Want to honor the herring girls in history
This year marks 120 years since the Norwegians started fishing herring from Siglufjörður, with herring fishing in Iceland spanning more than 150 years ago. Elefsen says that the Herring Museum has thus been the ideal place to hold a seminar in the boathouse after the inauguration of the memorial to further honour their history.
Herring girls taking a short coffee break at the salting facility of Sigfús Baldvinsson. From the left: Guðrún Bæringsdóttir, Ragna Jóhannsdóttir and Jóna G. Stefánsdóttir. Photo/Kristfinnur Guðjónsson/Herring Museum
“Of course, the herring girls are a big part of our history and their part may have been the least understood,” she says.
“There were thousands of herring women in the country through the years, and there were many of them who made it their life’s work, and it was of course just a summer job with the herring season lasting the summer,” Elefsen says.

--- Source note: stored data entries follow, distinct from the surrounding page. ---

/-- Settles O34: PUTS and PUTSP run a round of the scan from R0, and a core's turn inside a scan runs the next
round. -/
theorem stringScanWithoutZeroNeverEnds : Obligations.StringScanWithoutZeroNeverEnds := by
  unfold Obligations.StringScanWithoutZeroNeverEnds
  intro s hnz
  have started (k : StringTrap) : (runScan k (s.reg .r0) s).phase = .scan k (s.reg .r0) ∧
      SameCellsBut [] s (runScan k (s.reg .r0) s) := by
    obtain ⟨phase, _, _, _, _, _, _, cells, _⟩ := onlyOutput_runScan_endless k (s.reg .r0) hnz
    exact ⟨phase, cells⟩
  refine ⟨⟨_, rfl, started .puts⟩, ⟨_, rfl, started .putsp⟩, fun k a later hr hf hp hturn => ?_⟩
  obtain ⟨phase, bs, enough, written⟩ := onlyOutput_runScan_endless k a (s := s.setPlan later) hnz
  have plan : (runScan k a (s.setPlan later)).plan = later := by
    obtain ⟨_, _, _, _, _, _, plan, _⟩ := written
    exact plan
  exact ⟨_, bs, (step_of_coreTurn hturn).trans (coreTurn_scan hr hf hp), phase, plan, enough, written⟩

/-! ### The loader (R265 to R267) -/

/-- The word of two bytes, the first in bits 15 to 8, as a number. -/
theorem toNat_append_bytes (hi lo : Byte) : (hi ++ lo : Word).toNat = hi.toNat * 256 + lo.toNat := by
  rw [BitVec.toNat_append, ← Nat.shiftLeft_add_eq_or_of_lt lo.isLt, Nat.shiftLeft_eq]

/-- An image has as many words as it has whole pairs of bytes (R267). -/
theorem length_imageWords (bs : List Byte) : (imageWords bs).length = bs.length / 2 := by
  induction bs using imageWords.induct with
  | case1 hi lo rest ih =>
    rw [imageWords, List.length_cons, ih, List.length_cons, List.length_cons]
    omega
  | case2 b => simp [imageWords]
  | case3 => rfl

/-- Word `k` of an image is made of its bytes `2 * k` and `2 * k + 1`. -/
theorem getElem_imageWords (bs : List Byte) {k : Nat} (hk : k < (imageWords bs).length) :
    (imageWords bs)[k] = bs.getD (2 * k) 0#8 ++ bs.getD (2 * k + 1) 0#8 := by
  induction bs using imageWords.induct generalizing k with
  | case1 hi lo rest ih =>
    cases k with
    | zero => rfl
    | succ k => exact ih (Nat.lt_of_succ_lt_succ hk)
  | case2 b => cases hk
  | case3 => cases hk

/-- The words of an image that lie in the address space when it is loaded at `origin` (R266). -/
def keptWords (bs : List Byte) (origin : Nat) : List Word :=
  (imageWords bs).take (Config.memSize - origin)

theorem length_keptWords (bs : List Byte) (origin : Nat) :
    (keptWords bs origin).length = min (bs.length / 2) (65536 - origin) := by
  rw [keptWords, List.length_take, length_imageWords, Nat.min_comm, Config.memSize]

theorem getElem_keptWords (bs : List Byte) (origin : Nat) {k : Nat}
    (hk : k < (keptWords bs origin).length) :
    (keptWords bs origin)[k] = bs.getD (2 * k) 0#8 ++ bs.getD (2 * k + 1) 0#8 := by
  rw [← getElem_imageWords bs (hk.trans_le (List.length_take_le' ..))]
  exact List.getElem_take

section
variable {bs : List Byte} {origin : Nat} (m : Memory)

/-- A cell that a kept word is stored to. -/
theorem readCell_keptWords_inside {k : Nat} (hk : k < min (bs.length / 2) (65536 - origin)) :
    (storeWords (keptWords bs origin) origin m).readCell (origin + k) =
      bs.getD (2 * k) 0#8 ++ bs.getD (2 * k + 1) 0#8 := by
  rw [← length_keptWords] at hk
  rw [readCell_storeWords, dif_pos ⟨Nat.le_add_right origin k, Nat.add_lt_add_left hk origin⟩]
  simp only [Nat.add_sub_cancel_left, getElem_keptWords]

/-- A cell below the origin or above the last kept word. -/
theorem readCell_keptWords_outside {c : Nat}
    (hc : c < origin ∨ origin + min (bs.length / 2) (65536 - origin) ≤ c) :
    (storeWords (keptWords bs origin) origin m).readCell c = m.readCell c := by
  rw [← length_keptWords] at hc
  rw [readCell_storeWords, dif_neg (by omega)]

end

/-- Loading stores the kept words from the origin on (R265). -/
theorem load_eq (hi lo : Byte) (rest : List Byte) (s : State) : load (hi :: lo :: rest) s =
    some { s with mem := storeWords (keptWords rest (hi.toNat * 256 + lo.toNat))
                    (hi.toNat * 256 + lo.toNat) s.mem } := by
  rw [← toNat_append_bytes]; rfl

/-- Settles O58: the cells are those of the kept words stored from the origin on. -/
theorem loadStoresTheImage : Obligations.LoadStoresTheImage := by
  unfold Obligations.LoadStoresTheImage
  intro hi lo rest s
  refine ⟨_, load_eq hi lo rest s, fun k hk => ?stored, fun a ha => ?others, fun _ _ => rfl, rfl, rfl,
    ⟨rfl, rfl, rfl⟩, ⟨rfl, rfl, rfl, rfl⟩, rfl⟩
  case stored =>
    have address : (BitVec.ofNat 16 (hi.toNat * 256 + lo.toNat + k)).toNat = hi.toNat * 256 + lo.toNat + k :=
      (BitVec.toNat_ofNat ..).trans (Nat.mod_eq_of_lt (by omega))
    rw [State.cell, address, readCell_keptWords_inside _ hk, ← toNat_append_bytes, BitVec.ofNat_toNat,
      BitVec.setWidth_eq]
  case others => exact readCell_keptWords_outside _ ha

/-- Settles O59: the two short images are the two that `load` answers with none. -/
theorem shortImageFailsToLoad : Obligations.ShortImageFailsToLoad := by
  unfold Obligations.ShortImageFailsToLoad
  exact fun _ => ⟨rfl, fun _ => rfl⟩

/-! ### The start of a run (R261, R262) -/

/-- Loading images changes memory and nothing else, whatever their origins. -/
theorem loadAll_frame {images : List (List Byte)} {s t : State} (h : loadAll images s = some t) :
    t = { s with mem := t.mem } := by
  induction images generalizing s with
  | nil =>
    cases h
    rfl
  | cons image rest ih =>
    obtain ⟨u, first, others⟩ := Option.bind_eq_some_iff.mp h
    calc t
      _ = { u with mem := t.mem } := ih others
      _ = { s with mem := t.mem } := by rw [load_frame first]

/-- A run begins as reset leaves the machine, but for what was loaded and what the host brings. -/
theorem boot_eq {p : Params} {images : List (List Byte)} {inq : List Byte} {plan : List Turn} {s : State}
    (h : State.boot p images inq plan = some s) :
    s = { State.resetWith p with mem := s.mem, inq := inq, plan := plan } := by
  obtain ⟨t, loaded, rfl⟩ := Option.map_eq_some_iff.mp h
  rw [loadAll_frame loaded]
  rfl

/-- Settles O60: the images leave `pc` and the records as reset gives them, and a fetch reads at `pc`. -/
theorem runBeginsAtEntryAddress : Obligations.RunBeginsAtEntryAddress := by
  unfold Obligations.RunBeginsAtEntryAddress
  intro p images inq plan s h
  have booted := boot_eq h
  have pc : s.pc = 0x3000#16 := by rw [booted]; rfl
  have params : s.params = p := by rw [booted]; rfl
  have ready : s.Ready := by rw [booted]; exact ⟨rfl, rfl, rfl⟩
  have fetched : (fetch s).1 = (memRead 0x3000#16 s).1 := by rw [← pc]; rfl
  refine ⟨pc, ready, params, fetched, fun hne => ?_⟩
  rw [fetched, memRead_of_ne (by rw [params]; exact hne.symm)]

/-! ### A fetch from the status cell (R271) -/

/-- A fetch from the status cell polls, and the step runs what the poll left there. -/
theorem step_of_pc_kbsr {s : State} {later : List Turn} (hs : s.Ready) (ht : CoreTurn s later)
    (hpc : s.pc = s.params.kbsrAddr) :
    step s = exec (decode s.params ((poll (s.setPlan later)).cell s.params.kbsrAddr))
      ((poll (s.setPlan later)).setPc (s.pc + 1#16)) := by
  rw [step_of_ready hs ht, memRead_kbsr (s := s.setPlan later) hpc]
  rfl

/-- Running reserved opcode A records its number and its low twelve bits (R220). -/
theorem exec_reservedA {p : Params} (low : BitVec 12) {s : State} (hs : s.params = p) :
    exec (.reservedA low) s = .next (raiseFatal (.illegalOpcode (p.opcRsvA ++ low)) s) := by
  rw [← hs]; rfl

/-- A BR that selects no flag only lets the run go on (R130). -/
theorem exec_br_none (off9 : BitVec 9) (s : State) : exec (.br 0#3 off9) s = .next s := by
  have notTaken : branchTaken 0#3 s.cond = false := by simp [branchTaken]
  rw [exec_br, notTaken]
  rfl

/-- A poll changes the two device cells, the queue and the plan, and nothing else (R52). -/
theorem poll_frame (s : State) :
    SameRegsBut [] s (poll s) ∧ (poll s).cond = s.cond ∧ (poll s).out = s.out ∧
    SameCellsBut [s.params.kbsrAddr, s.params.kbdrAddr] s (poll s) ∧ (poll s).plan = (arrive s).plan ∧
    SameControl s (poll s) := by
  have cells : SameCellsBut [s.params.kbsrAddr, s.params.kbdrAddr] s (poll s) := fun c hc => by
    obtain ⟨hstatus, hdata⟩ : c ≠ s.params.kbsrAddr ∧ c ≠ s.params.kbdrAddr := by simpa using hc
    rw [← afterRead_kbsr, afterRead_cell_of_ne _ s hstatus hdata]
  rw [← afterRead_kbsr] at cells ⊢
  exact ⟨fun r _ => afterRead_reg _ s r, afterRead_cond _ s, afterRead_out _ s, cells,
    (afterRead_plan _ s).trans (if_pos rfl),
    ⟨afterRead_params _ s, afterRead_running _ s, afterRead_fault _ s, afterRead_stopped _ s⟩,
    afterRead_phase _ s⟩

/-- Settles O44: the step runs what the poll of the fetch left in the status cell, in the state that the poll left
with `pc` advanced. -/
theorem fetchAtStatusCellPolls : Obligations.FetchAtStatusCellPolls := by
  unfold Obligations.FetchAtStatusCellPolls
  intro s later ⟨_, _, _, hne, _⟩ hs hturn hpc
  have runs := step_of_pc_kbsr hs hturn hpc
  have status : (poll (s.setPlan later)).cell s.params.kbsrAddr =
      if (arrive (s.setPlan later)).inq = [] then 0#16 else kbsrReady :=
    poll_kbsr (s := s.setPlan later) hne
  rw [status] at runs
  obtain ⟨regs, cond, out, cells, plan, control⟩ := poll_frame (s.setPlan later)
  have ⟨⟨params, _⟩, _⟩ := control
  refine ⟨fun b rest hq => ?ready, fun hq => ?empty, fun hp => ?default⟩
  case ready =>
    rw [if_neg (by simp [hq])] at status runs
    refine ⟨_, runs, rfl, status, poll_kbdr_ready hq, poll_inq_ready hq, cells, regs, cond, out, plan, control,
      fun fatal => ?_⟩
    exact (runs.trans (congrArg (exec · _) fatal)).trans (exec_reservedA 0#12 params)
  case empty =>
    rw [if_pos hq] at status runs
    refine ⟨_, runs, rfl, status, sameCells_poll_empty hq, regs, cond,
      ⟨(poll_inq_empty hq).trans hq.symm, out.trans (arrive_out _).symm, plan⟩, control, fun noop => ?_⟩
    rw [runs, noop, exec_br_none]
  case default =>
    rw [hp]
    decide

end Sys2Proof.Machine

Paved the way for working women
She says that the herring girls were very successful and soon realized the importance of their work, including the founding of unions for girls and women. “They were not afraid to get up and demand more benefits. For example, they went on strike in 1925, almost 100 years ago.”
Elefsen says that it is important for the Herring Museum to make the story of the women’s lives known, but the herring girls, in her opinion, have paved the way for women in the workplace in Iceland. “They showed that women could also be active participants in the economy.”
Working through the days
She says that the herring girls’ work was extremely difficult and that many formerly herring girls interviewed by the museum talked about standing on the pier and salting herring for more than a day at a time. “They were supposed to be ready and available when the ships came ashore and then they worked until all the herring had been salted.”
The girls were paid per barrel, not every hour, so it also mattered to be quick about the salting. Elefsen said she is excited to honor their history at the seminar and with the memorial, as the former herring girls will be present at the ceremony.
Got a government grant
The memorial to the herring girls is a work by artist Arthur Ragnarsson, in collaboration with SR Mechanical Workshop in Siglufjörður. Arthur has been living in Sweden for many years, but he worked on the project in Siglufjörður.
Elefsen says the project started as a private initiative by individuals who wanted to honor the herring girls, in the capital of the herring, Siglufjörður. Later, the government then gave the project a massive grant of 15 million ISK.
The artpiece is quite bit, or in the height of humans and a pier was also constructed to support the work outside the Herring Museum. The work shocases three herring girls and herring barrels, with the artwork illuminated from the bottom of the herring drums showing a golden reflection of the work shimmering in the sea as dusk falls.